[ale] IDE (Intergrated development environment)

Clay Lawrence servo at bellsouth.net
Sat Jun 12 00:11:29 EDT 1999


I'll second and third the motion on Nedit. It supports around fifteen
languages, offers syntax highlighting, auto-indentation, programmable key
sequences and much more. A great X editor for programming.

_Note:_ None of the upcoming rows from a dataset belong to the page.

-- ==== Sys2Proof/Laws/Ops.lean ====
section
/-! SUPPORT. One lemma for each shared operation that says all it can do, and what each instruction does when it
answers a next state; later proofs cite these and unfold no meaning. -/

namespace Sys2Proof.Machine

open Sys2Proof

/-- FifoPushN within the capacity (R171). -/
theorem fifoPushN_of_within {n : Nat} {w : Waveform} {s : State}
    (h : withinDepth s.cfg.params.queueDepth (s.fifo.length + n) = true) :
    fifoPushN n w s = (.ok, { s with fifo := s.fifo ++ List.replicate n w }) := by
  simp [fifoPushN, h]

/-- FifoPushN beyond the capacity (R171): all or nothing. -/
theorem fifoPushN_of_beyond {n : Nat} {w : Waveform} {s : State}
    (h : withinDepth s.cfg.params.queueDepth (s.fifo.length + n) = false) :
    fifoPushN n w s = (.full, { s with faultOverflow := true }) := by
  simp [fifoPushN, h, raiseFault]

/-- An unbounded FIFO takes everything (R81, R171). -/
theorem withinDepth_unbounded (n : Nat) : withinDepth .unbounded n = true := rfl

/-- A finite FIFO takes up to its depth (R171). -/
theorem withinDepth_finite (d n : Nat) : withinDepth (.finite d) n = decide (n ≤ d) := rfl

/-- All a well-formed command can do (R150, R171): its copies and OK, or OVERFLOW and FULL. -/
theorem enqueueCommand_cases (c : Command) (s : State) :
    (withinDepth s.cfg.params.queueDepth (s.fifo.length + Command.copies c) = true ∧
      enqueueCommand c s = { s with
        fifo := s.fifo ++ List.replicate (Command.copies c) (Command.waveform s.cfg.params s.tt c)
        portlog := s.portlog ++ [.ack (some c) .ok] }) ∨
    (withinDepth s.cfg.params.queueDepth (s.fifo.length + Command.copies c) = false ∧
      enqueueCommand c s = { s with
        faultOverflow := true
        portlog := s.portlog ++ [.ack (some c) .full] }) := by
  cases h : withinDepth s.cfg.params.queueDepth (s.fifo.length + Command.copies c) with
  | true => exact .inl ⟨rfl, by simp [enqueueCommand, fifoPushN_of_within h, answer]⟩
  | false => exact .inr ⟨rfl, by simp [enqueueCommand, fifoPushN_of_beyond h, answer]⟩

/-- The instruction of a command enqueues it (R151, R152). -/
theorem exec_command (c : Command) (s : State) : exec c.instr s = .next (enqueueCommand c s) := by
  cases c <;> rfl

/-- TICK when Idle with work (R173). -/
theorem execTick_start {s : State} {w : Waveform} {rest : List Waveform} (hb : s.busy = false)
    (hf : s.fifo = w :: rest) :
    execTick s = .next { s with
      busy := true, fifo := rest, startPending := some w, popped := s.popped ++ [w] } := by
  simp [execTick, casBusy, fifoPop, hb, hf]

/-- TICK when Transmitting, or with nothing pending (R173). -/
theorem execTick_idle {s : State} (h : s.busy = true ∨ s.fifo = []) : execTick s = .next s := by
  rcases h with h | h <;> simp [execTick, h]

/-- All TICK can do. -/
theorem execTick_cases (s : State) :
    (∃ w rest, s.busy = false ∧ s.fifo = w :: rest ∧ execTick s = .next { s with
      busy := true, fifo := rest, startPending := some w, popped := s.popped ++ [w] }) ∨
    ((s.busy = true ∨ s.fifo = []) ∧ execTick s = .next s) := by
  cases hb : s.busy with
  | true => exact .inr ⟨.inl rfl, execTick_idle (.inl hb)⟩
  | false =>
    cases hf : s.fifo with
    | nil => exact .inr ⟨.inr rfl, execTick_idle (.inr hf)⟩
    | cons w rest => exact .inl ⟨w, rest, rfl, rfl, execTick_start hb hf⟩

/-- TX_ACCEPT (R175), inverted. -/
theorem execTxAccept_next {s t : State} (h : execTxAccept s = .next t) :
    ∃ w, s.startPending = some w ∧
      t = { s with startPending := none, inflight := some w, txlog := s.txlog ++ [w] } := by
  cases hp : s.startPending with
  | none => simp [execTxAccept, hp] at h
  | some w => exact ⟨w, rfl, by simpa [execTxAccept, hp] using h.symm⟩

/-- TX_REJECT (R176), inverted. -/
theorem execTxReject_next {s t : State} (h : execTxReject s = .next t) :
    ∃ w, s.startPending = some w ∧ t = { s with startPending := none, faultTxStart := true } := by
  cases hp : s.startPending with
  | none => simp [execTxReject, hp] at h
  | some w => exact ⟨w, rfl, by simpa [execTxReject, hp, raiseFault] using h.symm⟩

/-- TX_DONE (R177), inverted. -/
theorem execTxDone_next {s t : State} (h : execTxDone s = .next t) :
    ∃ w, s.inflight = some w ∧ t = { s with inflight := none, donePending := true } := by
  cases hp : s.inflight with
  | none => simp [execTxDone, hp] at h
  | some w => exact ⟨w, rfl, by simpa [execTxDone, hp] using h.symm⟩

/-- SYNC (R178), inverted. -/
theorem execSync_next {s t : State} (h : execSync s = .next t) :
    s.donePending = true ∧ t = { s with donePending := false, busy := false } := by
  cases hp : s.donePending with
  | false => simp [execSync, hp] at h
  | true => exact ⟨rfl, by simpa [execSync, hp, clearBusy] using h.symm⟩

/-- What a step of the machine can do to a state, guards included (R12, R79). -/
inductive Move : StepWord → State → State → Prop where
  | accepted {w s} (c : Command) (hd : decode w = .instr c.instr)
      (hq : withinDepth s.cfg.params.queueDepth (s.fifo.length + Command.copies c) = true) :
      Move w s { s with
        fifo := s.fifo ++ List.replicate (Command.copies c) (Command.waveform s.cfg.params s.tt c)
        portlog := s.portlog ++ [.ack (some c) .ok] }
  | full {w s} (c : Command) (hd : decode w = .instr c.instr)
      (hq : withinDepth s.cfg.params.queueDepth (s.fifo.length + Command.copies c) = false) :
      Move w s { s with faultOverflow := true, portlog := s.portlog ++ [.ack (some c) .full] }
  | malformed {w s} (why : Malformed) (hd : decode w = .malformed why) :
      Move w s { s with malformedSeen := true, portlog := s.portlog ++ [.ack none .malformed] }
  | start {w s} (v : Waveform) (rest : List Waveform) (hd : decode w = .instr .tick) (hb : s.busy = false)
      (hf : s.fifo = v :: rest) :
      Move w s { s with busy := true, fifo := rest, startPending := some v, popped := s.popped ++ [v] }
  | poll {w s} (hd : decode w = .instr .tick) (h : s.busy = true ∨ s.fifo = []) : Move w s s
  | accept {w s} (v : Waveform) (hd : decode w = .instr .txAccept) (hp : s.startPending = some v) :
      Move w s { s with startPending := none, inflight := some v, txlog := s.txlog ++ [v] }
  | reject {w s} (v : Waveform) (hd : decode w = .instr .txReject) (hp : s.startPending = some v) :
      Move w s { s with startPending := none, faultTxStart := true }
  | done {w s} (v : Waveform) (hd : decode w = .instr .txDone) (hp : s.inflight = some v) :
      Move w s { s with inflight := none, donePending := true }
  | sync {w s} (hd : decode w = .instr .sync) (hp : s.donePending = true) :
      Move w s { s with donePending := false, busy := false }
  | status {w s} (hd : decode w = .instr .statusRd) :
      Move w s { s with portlog := s.portlog ++ [.status (statusWord s)] }
  | reset {w s} (hd : decode w = .instr .reset) : Move w s (resetRecord s)

/-- Every next state of a step is one of the moves: the one inversion lemma of the machine. -/
theorem runWord_moves {w : StepWord} {s t : State} (h : runWord w s = .next t) : Move w s t := by
  have command : ∀ c : Command, decode w = .instr c.instr → Move w s (enqueueCommand c s) := by
    intro c hd
    obtain ⟨hq, he⟩ | ⟨hq, he⟩ := enqueueCommand_cases c s
    · rw [he]; exact .accepted c hd hq
    · rw [he]; exact .full c hd hq
  unfold runWord at h
  cases hd : decode w with
  | malformed why =>
    rw [hd] at h
    cases h
    exact .malformed why hd
  | instr i =>
    rw [hd] at h
    cases i with
    | socket id on => cases h; exact command (.socket id on) hd
    | collar id ch act x dur => cases h; exact command (.collar id ch act x dur) hd
    | tick =>
      obtain ⟨v, rest, hb, hf, he⟩ | ⟨hs, he⟩ := execTick_cases s
      · change execTick s = _ at h
        rw [he] at h
        cases h
        exact .start v rest hd hb hf
      · change execTick s = _ at h
        rw [he] at h
        cases h
        exact .poll hd hs
    | txAccept => obtain ⟨v, hp, rfl⟩ := execTxAccept_next h; exact .accept v hd hp
    | txReject => obtain ⟨v, hp, rfl⟩ := execTxReject_next h; exact .reject v hd hp
    | txDone => obtain ⟨v, hp, rfl⟩ := execTxDone_next h; exact .done v hd hp
    | sync => obtain ⟨hp, rfl⟩ := execSync_next h; exact .sync hd hp
    | statusRd => cases h; exact .status hd
    | reset => cases h; exact .reset hd

/-- A step of the machine is the next word of the schedule run on the rest of it. -/
theorem step_next {s t : State} (h : step s = .next t) :
    ∃ w rest, s.schedule = w :: rest ∧ runWord w { s with schedule := rest } = .next t := by
  unfold step fetch at h
  cases hs : s.schedule with
  | nil => simp [hs] at h
  | cons w rest => exact ⟨w, rest, rfl, by simpa [hs] using h⟩

end Sys2Proof.Machine
end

I would still suggest you learn Vi, and emacs if you want. The one reason you
should probably learn to at least move around a little in Vi is that it will
fit on a floppy and emacs won't. When you floppy boot a crashed system you
know you can get to Vi to fix things if you have it on a floppy, can't do
this with emacs.If not Vi, learn any other nonX editor that you can fit on a
floppy and keep the floppy with your emergency boot disk. According to
Murphy, if you do this you'll never need it, if you don't you'll wish you had
:-)

Clay

John Mills wrote:

> On Thu, 10 Jun 1999, Tri wrote:
>
> > Ok I just got "The C programming language" from amazon. Now I'm looking
> > for a IDE that I can learn real fast so that I can finally get into
> > learning the language instead of fiddling around with settings. I tried
> > to use emacs, but I don't have the time to learn it.
>
> Tri -
>
> I tried xwpe, but found it [at the time - 3 years or so ago] a bit
> unstable and not much functional help. You might look into Nedit, which
> can (I understand) be built with LessTif, and which has grown a number of
> 'coder friendly' features.
>
> The thing which makes Emacs worth the learning curve for me is it's
> support of _lots_ of languages. If you start it under X11, you get good
> Mouse support and pull-down menus, softening the learning curve. I have
> heard much good for Xemacs, but not used it.